/-- An I/O die whose first copy ring stands at a descriptor; the frames of VAS 1. -/
def ring0 : Ring := { base := 0x90000, log := 4, vas := 1, tail := 1 }
def ringing (die : Nat) (r : Ring) (ws : List Nat) : State :=
  { base leaf5 with
    dies := [(die, { die0 leaf5 with tlb := [{ vas := 1, page := 0x5000, leaf := leaf5 + die * 2 ^ 12 }], rings := [(0, r)] }), (1, die0 leaf5)]
    mem := cells ((tableWords (leaf5 + die * 2 ^ 12) ++ at8 0x90000 ws).map fun p => (die * 2 ^ 48 + p.1, p.2))
    tags := [(die * 2 ^ 36 + 64, 16)] }
def descAt (ws : List Nat) : Desc := { addr := 0x90000, ws := ws }
theorem atDesc_of {die kind : Nat} {r : Ring} {ws : List Nat}
    (h : (ringing die r ws).up die = true ∧ mget ((ringing die r ws).die die).rings 0 = some r ∧
      (0 < ringCount die ∧ r.head ≠ r.tail ∧ 4 ≤ r.log ∧ r.log ≤ 12) ∧ r.base.toNat + 64 * (r.head.toNat % 2 ^ r.log) = 0x90000 ∧
      (List.range 8).map (fun i => (ringing die r ws).ram die (0x90000 + 8 * i) 8) = ws ∧ r.state = 0 ∧ (descAt ws).kind = kind ∧
      descLegal (ringing die r ws) die r.vas (descAt ws) = true) : AtDesc (ringing die r ws) die 0 kind r (descAt ws) :=
  { up := h.1, ring := h.2.1, place := h.2.2.1, desc := by rw [h.2.2.2.1, h.2.2.2.2.1]; rfl, state := h.2.2.2.2.2.1, kind := h.2.2.2.2.2.2.1
    legal := h.2.2.2.2.2.2.2 }
theorem wit_va_to_va :
    let ws := [1, 0x5000, 0x5080, 4, 0, 0, 0, 0]
    AtDesc (ringing 0 ring0 ws) 0 0 1 ring0 (descAt ws) ∧ OnePiece ring0 (descAt ws) ∧
      (ringRead (ringing 0 ring0 ws) 0 1 0x5000 4).1 = .ok [0, 0, 0, 0] ∧
      (ringWrite (ringRead (ringing 0 ring0 ws) 0 1 0x5000 4).2 0 1 0x5080 [0, 0, 0, 0] 2).1 = .ok [] :=
  ⟨atDesc_of (by decide +kernel), ⟨by decide, by decide, by decide⟩, by decide +kernel, by decide +kernel⟩
theorem wit_va_to_host :
    let ws := [2, 0x5000, 0x100, 4, 0, 0, 0, 0]
    AtDesc (ringing 16 ring0 ws) 16 0 2 ring0 (descAt ws) ∧ OnePiece ring0 (descAt ws) ∧
      (ringRead (ringing 16 ring0 ws) 16 1 0x5000 4).1 = .ok [0, 0, 0, 0] :=
  ⟨atDesc_of (by decide +kernel), ⟨by decide, by decide, by decide⟩, by decide +kernel⟩
theorem wit_host_to_va :
    let ws := [3, 0x100, 0x5000, 4, 0, 0, 0, 0]
    AtDesc (ringing 16 ring0 ws) 16 0 3 ring0 (descAt ws) ∧ OnePiece ring0 (descAt ws) ∧
      (ringWrite (ringing 16 ring0 ws) 16 1 0x5000 (Memory.read [] 0x100 4) 2).1 = .ok [] :=
  ⟨atDesc_of (by decide +kernel), ⟨by decide, by decide, by decide⟩, by decide +kernel⟩
theorem wit_ring_fault :
    let ws := [2, 2 ^ 57, 0x100, 4, 0, 0, 0, 0]
    AtDesc (ringing 16 ring0 ws) 16 0 2 ring0 (descAt ws) ∧ OnePiece ring0 (descAt ws) ∧
      (ringRead (ringing 16 ring0 ws) 16 1 (2 ^ 57) 4).1 = .fault .addr (2 ^ 57) 16 :=
  ⟨atDesc_of (by decide +kernel), ⟨by decide, by decide, by decide⟩, by decide +kernel⟩
theorem wit_spar :
    let ws := [4, 0x5000, 0x5000, 4, 0, 1 + 1 * 2 ^ 10, 0, 0]
    AtDesc (ringing 16 ring0 ws) 16 0 4 ring0 (descAt ws) ∧ OnePiece ring0 (descAt ws) ∧ (descAt ws).dmod < 64 ∧
      (ringRead (ringing 16 ring0 ws) 16 1 0x5000 4).1 = .ok [0, 0, 0, 0] ∧
      (ringRead (ringing 16 ring0 ws) 16 1 0x5000 4).2.isThere ((descAt ws).dmod * 32 + localOf 16) = false :=
  ⟨atDesc_of (by decide +kernel), ⟨by decide, by decide, by decide⟩, by decide, by decide +kernel, by decide +kernel⟩
theorem wit_spar_there :
    let ws := [4, 0x5000, 0x5000, 4, 0, 0 + 1 * 2 ^ 10, 0, 0]
    AtDesc (ringing 16 ring0 ws) 16 0 4 ring0 (descAt ws) ∧ OnePiece ring0 (descAt ws) ∧ (descAt ws).dmod < 64 ∧
      (ringRead (ringing 16 ring0 ws) 16 1 0x5000 4).2.isThere ((descAt ws).dmod * 32 + localOf 16) = true :=
  ⟨atDesc_of (by decide +kernel), ⟨by decide, by decide, by decide⟩, by decide, by decide +kernel⟩
theorem wit_frame :
    let ws := [5, 0x40000, 0x41000, 4096 + 2 ^ 43, 0, 0, 0, 0]
    let s := ringing 0 ring0 ws
    let d := descAt ws
    AtDesc s 0 0 5 ring0 d ∧ (s.die d.sdie).life = .up ∧ (s.die d.ddie).life = .up ∧ d.sdie ≠ d.ddie ∧
      d.src + d.len ≤ (s.die d.sdie).memSize ∧ d.dst + d.len ≤ (s.die d.ddie).memSize ∧ (s.die d.sdie).memSize ≤ 2 ^ 48 ∧
      (s.die d.ddie).memSize ≤ 2 ^ 48 ∧ (∀ a ∈ framesOf d.src d.len, frameVas s d.sdie a = ring0.vas) ∧
      (∀ a ∈ framesOf d.dst d.len, frameFree s d.ddie a ring0.vas = true) ∧ s.bad = [] :=
  ⟨atDesc_of (by decide +kernel), by decide +kernel, by decide +kernel, by decide, by decide +kernel, by decide +kernel, by decide +kernel,
   by decide +kernel, by decide +kernel, by decide +kernel, rfl⟩
theorem wit_frame_not_own :
    let ws := [5, 0x42000, 0x41000, 4096 + 2 ^ 43, 0, 0, 0, 0]
    AtDesc (ringing 0 ring0 ws) 0 0 5 ring0 (descAt ws) ∧
      ∃ a ∈ framesOf (descAt ws).src (descAt ws).len, frameVas (ringing 0 ring0 ws) (descAt ws).sdie a ≠ ring0.vas :=
  ⟨atDesc_of (by decide +kernel), by decide +kernel⟩
theorem wit_zero :
    let ws := [6, 0, 0x41000, 4096 + 2 ^ 43, 0, 0, 0, 0]
    let d := descAt ws
    AtDesc (ringing 0 ring0 ws) 0 0 6 ring0 d ∧ ((ringing 0 ring0 ws).die d.ddie).life = .up ∧
      d.dst + d.len ≤ ((ringing 0 ring0 ws).die d.ddie).memSize ∧ ∀ a ∈ framesOf d.dst d.len, frameFree (ringing 0 ring0 ws) d.ddie a ring0.vas = true :=
  ⟨atDesc_of (by decide +kernel), by decide +kernel, by decide +kernel, by decide +kernel⟩
theorem wit_descriptor_end :
    let ws := [1, 0x5000, 0x5080, 0, 0, 0, 0, 0]
    AtDesc (ringing 0 ring0 ws) 0 0 (descAt ws).kind ring0 (descAt ws) ∧ (descAt ws).ctr = false ∧ (descAt ws).len = 0 ∧
      (ringing 0 { ring0 with state := 1 } ws).ringAt 0 0 = some ({ ring0 with state := 1 }, descAt ws) ∧
      (ringing 0 ring0 [7, 0, 0, 0, 0, 0, 0, 0]).ringAt 0 0 = some (ring0, descAt [7, 0, 0, 0, 0, 0, 0, 0]) ∧
      descLegal (ringing 0 ring0 [7, 0, 0, 0, 0, 0, 0, 0]) 0 1 (descAt [7, 0, 0, 0, 0, 0, 0, 0]) = false :=
  ⟨atDesc_of (by decide +kernel), by decide, by decide, by decide +kernel, by decide +kernel, by decide +kernel⟩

+--

> [About this task]:
Above are some records; copy exactly the lines from the one with "(ringWrite (ringing 16" through the one with "let ws := [4, 0x5000, 0x5000, 4, 0, 0", both included, and no others.

> [Exercise output]:
      (ringWrite (ringing 16 ring0 ws) 16 1 0x5000 (Memory.read [] 0x100 4) 2).1 = .ok [] :=
  ⟨atDesc_of (by decide +kernel), ⟨by decide, by decide, by decide⟩, by decide +kernel⟩
theorem wit_ring_fault :
    let ws := [2, 2 ^ 57, 0x100, 4, 0, 0, 0, 0]
    AtDesc (ringing 16 ring0 ws) 16 0 2 ring0 (descAt ws) ∧ OnePiece ring0 (descAt ws) ∧
      (ringRead (ringing 16 ring0 ws) 16 1 (2 ^ 57) 4).1 = .fault .addr (2 ^ 57) 16 :=
  ⟨atDesc_of (by decide +kernel), ⟨by decide, by decide, by decide⟩, by decide +kernel⟩
theorem wit_spar :
    let ws := [4, 0x5000, 0x5000, 4, 0, 1 + 1 * 2 ^ 10, 0, 0]
    AtDesc (ringing 16 ring0 ws) 16 0 4 ring0 (descAt ws) ∧ OnePiece ring0 (descAt ws) ∧ (descAt ws).dmod < 64 ∧
      (ringRead (ringing 16 ring0 ws) 16 1 0x5000 4).1 = .ok [0, 0, 0, 0] ∧
      (ringRead (ringing 16 ring0 ws) 16 1 0x5000 4).2.isThere ((descAt ws).dmod * 32 + localOf 16) = false :=
  ⟨atDesc_of (by decide +kernel), ⟨by decide, by decide, by decide⟩, by decide, by decide +kernel, by decide +kernel⟩
theorem wit_spar_there :
    let ws := [4, 0x5000, 0x5000, 4, 0, 0 + 1 * 2 ^ 10, 0, 0]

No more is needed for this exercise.